Design philosophy from the spec:

# Design Philosophy:
# - All comparisons defined once here
# - Config generation reads this file
# - Plotting code reads this file
# - SLURM scripts derive resources from this file
# - NO HARDCODING anywhere else

Why this matters:

Reproducibility: Single file defines entire benchmark
Maintainability: Change parameters in one place
Transparency: All decisions explicit and documented
Extensibility: Add new comparisons without touching code

Quick Start

# 1. Generate configs from spec (2870 total)
python3 scripts/generate_all_configs.py

# 2. Submit jobs to SLURM (automatic resource estimation)
python3 scripts/submit_all_jobs.py

# 3. Monitor progress (continuous updates)
python3 scripts/monitor_benchmark_runs.py

# 4. Generate plots with median + error bands
python3 scripts/plot_from_spec.py

Complete Workflow

Step 0: Data Preprocessing (One-time Setup)

# Download COVID-19 PBMC dataset (Meyer & Nikolic, 2021)
# Place in: data/meyer_nikolic_covid_pbmc.cellxgene.20210813.h5ad

# Preprocess dataset
python3 scripts/00_preprocess_covid_data.py \
    --input data/meyer_nikolic_covid_pbmc.cellxgene.20210813.h5ad \
    --output data/covid_preprocessed.h5ad \
    --n-pca-components 50 \
    --n-dm-components 50

Creates data/covid_preprocessed.h5ad with:

422,220 cells × 33,751 genes
PCA embedding (50 components)
Diffusion map eigenvectors (50 components) via Palantir - pre-computed once
Required metadata: COVID_status (Healthy/COVID-19), patient_id

Note: Diffusion maps are computed once during preprocessing. DA benchmarks measure only kompot's GP computation time on these pre-computed embeddings.

Step 1: Generate Benchmark Configurations

python3 scripts/generate_all_configs.py

What it does:

Reads benchmark_spec.yaml (single source of truth)
Generates 10 replicates for each unique parameter combination
Validates constraints (landmarks < cells for DE, max_genes for SV)
Assigns resource requirements based on spec rules
Outputs results/configs_generated.csv (2870 configurations)

Config structure:

Each config has replicate_id (1-10)
Config names include replicate suffix: de_svdisk200g_c10000_g200_lm5000_r1
SHA256 hash of parameters for result matching (config ID changes don't affect matching)

Step 2: Submit Jobs to SLURM

# Submit all jobs
python3 scripts/submit_all_jobs.py

# Resubmit only missing/failed jobs (uses hash matching)
python3 scripts/submit_all_jobs.py --only-missing

What it does:

Estimates memory/time from benchmark_spec.yaml resource rules
Selects partition based on spec criteria:
- restart-new: ≤680GB RAM, CPU-only jobs
- canto: >680GB RAM, <1500GB RAM, CPU-only jobs (high-memory nodes)
- chorus: GPU-required jobs (auto-selected for use_gpu=true)
Groups configs by resource requirements (minimizes job array count)
Generates SLURM scripts from template
Saves job IDs to slurm/current_job_ids.txt for tracking
Submits ~38 SLURM job arrays with automatic epilogue dependencies

Partition Selection Logic (from spec):

memory_thresholds:
  - partition: restart-new
    max_memory: 680
  - partition: canto
    max_memory: 1500
    requires_gpu: false  # High-memory CPU nodes
  - partition: chorus
    max_memory: 1500
    requires_gpu: true   # GPU nodes

Output:

Job IDs saved to slurm/current_job_ids.txt

Monitor with:
  python3 scripts/monitor_benchmark_runs.py

Cancel these jobs:
  python3 scripts/cancel_current_jobs.py

SLURM data capture:
  Epilogue jobs will auto-populate SLURM data after completion
  Manual fallback: python3 scripts/populate_slurm_data.py --all-missing

Hash-Based Result Detection

Problem: Config IDs change when benchmark_spec.yaml is modified, causing duplicate work.

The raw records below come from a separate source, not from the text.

-- ==== Sys2Proof/Tests/Slice0.lean ====
section
/-! SUPPORT. Tests: a panel in service with what each test adds to it; ill-formed commands that the checks of WellFormed refuse; for every statement a state and
operands that meet its hypotheses; and single steps with results worked out from the manual. -/

set_option linter.all false

open Sys2Proof Sys2Proof.Machine Sys2Proof.Safety

namespace Sys2Proof.Tests

/-! ### States to start from -/

/-- A host port whose link is up. -/
def portUp : Port := { link := true, cutLink := false, downSeen := false, width := 16 }
/-- A panel in service: powered, READY, port 0 up with a session of 10 minutes. -/
def up : State :=
  { State.reset with
    time := 5000
    pwr := { powered := true, convOn := true, vin := 48000 }
    spi := { stage := .ready }
    host := { ports := [(0, portUp)] }
    ses := { ents := [(0, some { port := 0, slot := 0, prov := false, minutes := 10, opened := 0 })] } }
/-- The context of the tests: the highest number, ACTIVE, in partition 3 through port 0. -/
def ctxUp : Ctx := { st := .active, epoch := 9, cfg := { part := 3, cqLog2 := 8, sqLog2 := 8 } }
/-- Physical site 255, which serves the highest tiles, ACTIVE in partition 3. -/
def siteUp : Site := { st := .active, part := some 3 }
/-- A panel in service with that context and site. -/
def busy (x : Ctx) (p : Site) : State := { up with sites := [(255, p)], host := { up.host with ctxs := [(3071, x)] } }
/-- With that tile, the highest. -/
def withTile (T : Tile) : State := { busy ctxUp siteUp with tiles := [(32767, T)] }
/-- Core 0 runs a program of one instruction at the start of its scratch. -/
def coreUp : Core := { st := .run, ctxv := true, part := 3, epoch := 9, ctx := 3071 }
def withCore (k : Core) (w : Nat) : State := withTile { cores := [(0, k)], scr := memPutWord [] 0 4 w }
/-- An engine command with its words. -/
def engCmd (w0 w1 w2 : W64) : EngCmd := { w0, w1, w2, w3 := 0, core := 0, ctx := 3071, mode := 0, audn := 0 }
/-- No physical fault strikes an engine command. -/
def noHw : EngHw := { first := none, retry := none, corrected := 0 }
def withEng (e : Engine) : State := withTile { eng := e }
/-- A packet of the context of the tests. -/
def pkt (opc : Opc) (dest : W64) (payload : List Byte) : Packet :=
  { opc, last := true, dctr := 63, spart := 3, epoch := 9, ctx := 3071, seq := 1, len := 8, dest, src := 0, total := 2, status := 0, hops := 0, payload }
/-- The packet alone in flight, at its goal. -/
def withPkt (T : Tile) (f : Flight) : State := { withTile T with fab := { flights := [f] } }
def toTile (p : Packet) : Flight := { pkt := p, goal := .tile 32767, place := .dest 255, escape := false, fill := none }
/-- A panel in service with one site at the last physical position. -/
def withSite (p : Site) : State := { up with sites := [(271, p)] }
/-- A word 0 of a descriptor with its opcode. -/
def desc (opc : Nat) (ws : List W64) : Desc := { n := 0, ws := BitVec.ofNat 64 (opc * 2 ^ 56) :: ws }
/-- The context with one descriptor fetched. -/
def withDesc (d : Desc) : State := busy { ctxUp with ready := [d], asked := 1 } siteUp

/-- A bring-up in which nothing fails. -/
def bring : BringUpEnv :=
  { vin := 44000, strapRecov := false, strapProv := false, flashAlive := true, svaReads := true, svbChecks := true, refA := true, refB := true, foundBad := [],
    suspects := [], baseFails := [], coreFails := [], nodeFails := [], convFails := [], linksDown := [], wires := [], dimms := [] }
/-- A partition that stands, with the staging set that made it. -/
def partUp : Part := { st := .defined, stage := { sc := 15, sr := 15, count := 1, first := 3071 }, cur := { sc := 15, sr := 15, count := 1, first := 3071 } }
/-- A link of the highest router of the highest site. -/
def lastLink : LinkId := { site := 271, row := 7, pos := 16, face := .west }
/-- A packet at the highest router of site 255. -/
def atRouter (p : Packet) : Flight := { pkt := p, goal := .tile 32767, place := .router 255 7 16, escape := false, fill := none }
/-- A cascade port that is up. -/
def portIn : CasPort := { st := 2, lastSeq := 0xFF }
def withCas (x : CasPort) : State := { up with rick := { ports := [(31, x)] } }

/-! ### Ill-formed commands -/

theorem test_wf_tile : Instr.wf (.nop 32768) = false ∧ Instr.wf (.nop 32767) = true := by decide
theorem test_wf_core : Instr.wf (.ecallExit 0 4) = false ∧ Instr.wf (.ecallExit 0 3) = true := by decide
theorem test_wf_port : Instr.wf (.halt 4) = false ∧ Instr.wf (.halt 3) = true := by decide
theorem test_wf_site : Instr.wf (.softStart 272) = false ∧ Instr.wf (.softStart 271) = true := by decide
theorem test_wf_context : Instr.wf (.copy 3072) = false ∧ Instr.wf (.copy 3071) = true := by decide
theorem test_wf_partition : Instr.wf (.deleteDone 16) = false ∧ Instr.wf (.deleteDone 15) = true := by decide
theorem test_wf_channel : Instr.wf (.ddrChannelDown 32) = false ∧ Instr.wf (.ddrChannelDown 31) = true := by decide
theorem test_wf_panel : Instr.wf (.rickAnnounce 64 0 ⟨0, []⟩) = false ∧ Instr.wf (.rickAnnounce 63 0 ⟨0, []⟩) = true := by decide
theorem test_wf_entry : Instr.wf (.sessionDeadline 4) = false ∧ Instr.wf (.sessionDeadline 3) = true := by decide
theorem test_wf_edge : Instr.wf (.edgeHoldoverExpiry 63) = false ∧ Instr.wf (.edgeHoldoverExpiry 8) = true := by decide
theorem test_wf_input : Instr.wf (.clkRefLoss 3) = false ∧ Instr.wf (.clkRefLoss 0x18) = false ∧ Instr.wf (.clkRefLoss 0x17) = true := by decide
theorem test_wf_vector : Instr.wf (.msixUnmask 0 2048 0) = false ∧ Instr.wf (.msixUnmask 0 2047 0) = true := by decide
theorem test_wf_pcie_edge : Instr.wf (.edgeTrackerTimeout 2 0) = false ∧ Instr.wf (.edgeTrackerTimeout 1 0) = true := by decide
theorem test_wf_cascade_port : Instr.wf (.replayTimeout 32) = false ∧ Instr.wf (.replayTimeout 31) = true := by decide
theorem test_wf_tracker : Instr.wf (.trackerReuse 0 32) = false ∧ Instr.wf (.trackerReuse 0 31) = true := by decide
theorem test_wf_step : Instr.wf (.stepChange 0 16) = false ∧ Instr.wf (.stepChange 0 15) = true := by decide
theorem test_wf_break_even : Instr.wf (.prtBevWrite 0 8 0) = false ∧ Instr.wf (.prtBevWrite 0 7 0) = true := by decide
theorem test_wf_route : Instr.wf (.routeEntryRewrite 0 384) = false ∧ Instr.wf (.routeEntryRewrite 0 383) = true := by decide
theorem test_wf_wires : Instr.wf (.seamRetrain { lastLink with pos := 17 } []) = false ∧ Instr.wf (.seamRetrain lastLink [64]) = true := by decide
theorem test_wf_barrier : Instr.wf (.rickBarrierRelease 64 0) = false ∧ Instr.wf (.rickBarrierRelease 63 0) = true := by decide
theorem test_wf_update_result : Instr.wf (.updateDone ⟨1, false, false⟩) = false ∧ Instr.wf (.updateDone ⟨10, false, false⟩) = true := by decide
theorem test_wf_converter : Instr.wf (.converterFail 34) = false ∧ Instr.wf (.converterFail 33) = true := by decide
theorem test_wf_cell : Instr.wf (.cellCeilingRise 0 30) = false ∧ Instr.wf (.cellCeilingRise 0 29) = true := by decide
theorem test_wf_retest : Instr.wf (.confirmingRetestDone 34944 true) = false ∧ Instr.wf (.confirmingRetestDone 34943 true) = true := by decide
theorem test_wf_phase : Instr.wf (.phaseLost 0 12) = false ∧ Instr.wf (.phaseLost 0 11) = true := by decide
theorem test_wf_width : Instr.wf (.registerWrite 0 0 0 3 0) = false ∧ Instr.wf (.registerWrite 0 0 0 8 0) = true := by decide
theorem test_wf_bar : Instr.wf (.registerWrite 0 0 0x100000 4 0) = false ∧ Instr.wf (.registerWrite 0 2 0xFFFFF8 8 0) = true := by decide
theorem test_wf_link : Instr.wf (.linkUp ⟨{ lastLink with row := 8 }, []⟩) = false ∧ Instr.wf (.linkUp ⟨lastLink, []⟩) = true := by decide

/-! ### Every hypothesis of the statements is met: one state and operands for each clause -/

theorem witness_StepIdles :
    (∃ (s : State), s.pending = []) ∧
    (∃ (s : State), s.pwr.powered = false) ∧
    (∃ (s : State), s.pwr.powered = true ∧ s.rick.holdNs = 0 ∧ s.rick.slew = 0) := by
  refine ⟨?_, ?_, ?_⟩
  · exact ⟨up, by (repeat' apply And.intro) <;> decide⟩
  · exact ⟨State.reset, by (repeat' apply And.intro) <;> decide⟩
  · exact ⟨up, by (repeat' apply And.intro) <;> decide⟩

theorem witness_QueueKept :
    ∃ (c : Instr) (rest : List Instr) (s u : State), s.pending = c :: rest ∧ step s = .next u := by
  exact ⟨.svHeartbeat, [.ready], { up with pending := [.svHeartbeat, .ready] }, _, ⟨rfl, rfl⟩⟩

theorem witness_FusesAndSealKept :
    (∃ (s u : State), step s = .next u) ∧
    (∃ (n : Nat) (s u : State), Host.Core.run Sys2Proof.core n s = .next u) := by
  refine ⟨?_, ?_⟩
  · exact ⟨{ up with pending := [.svHeartbeat] }, _, rfl⟩
  · exact ⟨2, { up with pending := [.svHeartbeat, .mtrSeal] }, _, rfl⟩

Solution: SHA256 hash of benchmark parameters (excluding resource params like memory, time, partition).

Hash includes:

analysis_type, n_cells, n_genes, n_landmarks
n_components, use_sample_variance, compute_mahalanobis
store_on_disk, batch_size, null_genes
use_gpu, replicate_id

Hash excludes:

Resource parameters: memory_gb, time_hours, partition, cpus
Metadata: config_id, config_name, benchmark_type, plot_name

Benefits:

Results survive spec modifications
--only-missing correctly identifies completed work
No duplicate runs when only resources change

Verification:

# Check hash matching
python3 scripts/submit_all_jobs.py --only-missing --dry-run
# Shows: "Indexed 1929 valid results by hash"

SLURM Data Capture System

The Problem: SLURM MaxRSS (peak memory) is only available AFTER job completion in SLURM's accounting database. Querying from within a running job returns empty data.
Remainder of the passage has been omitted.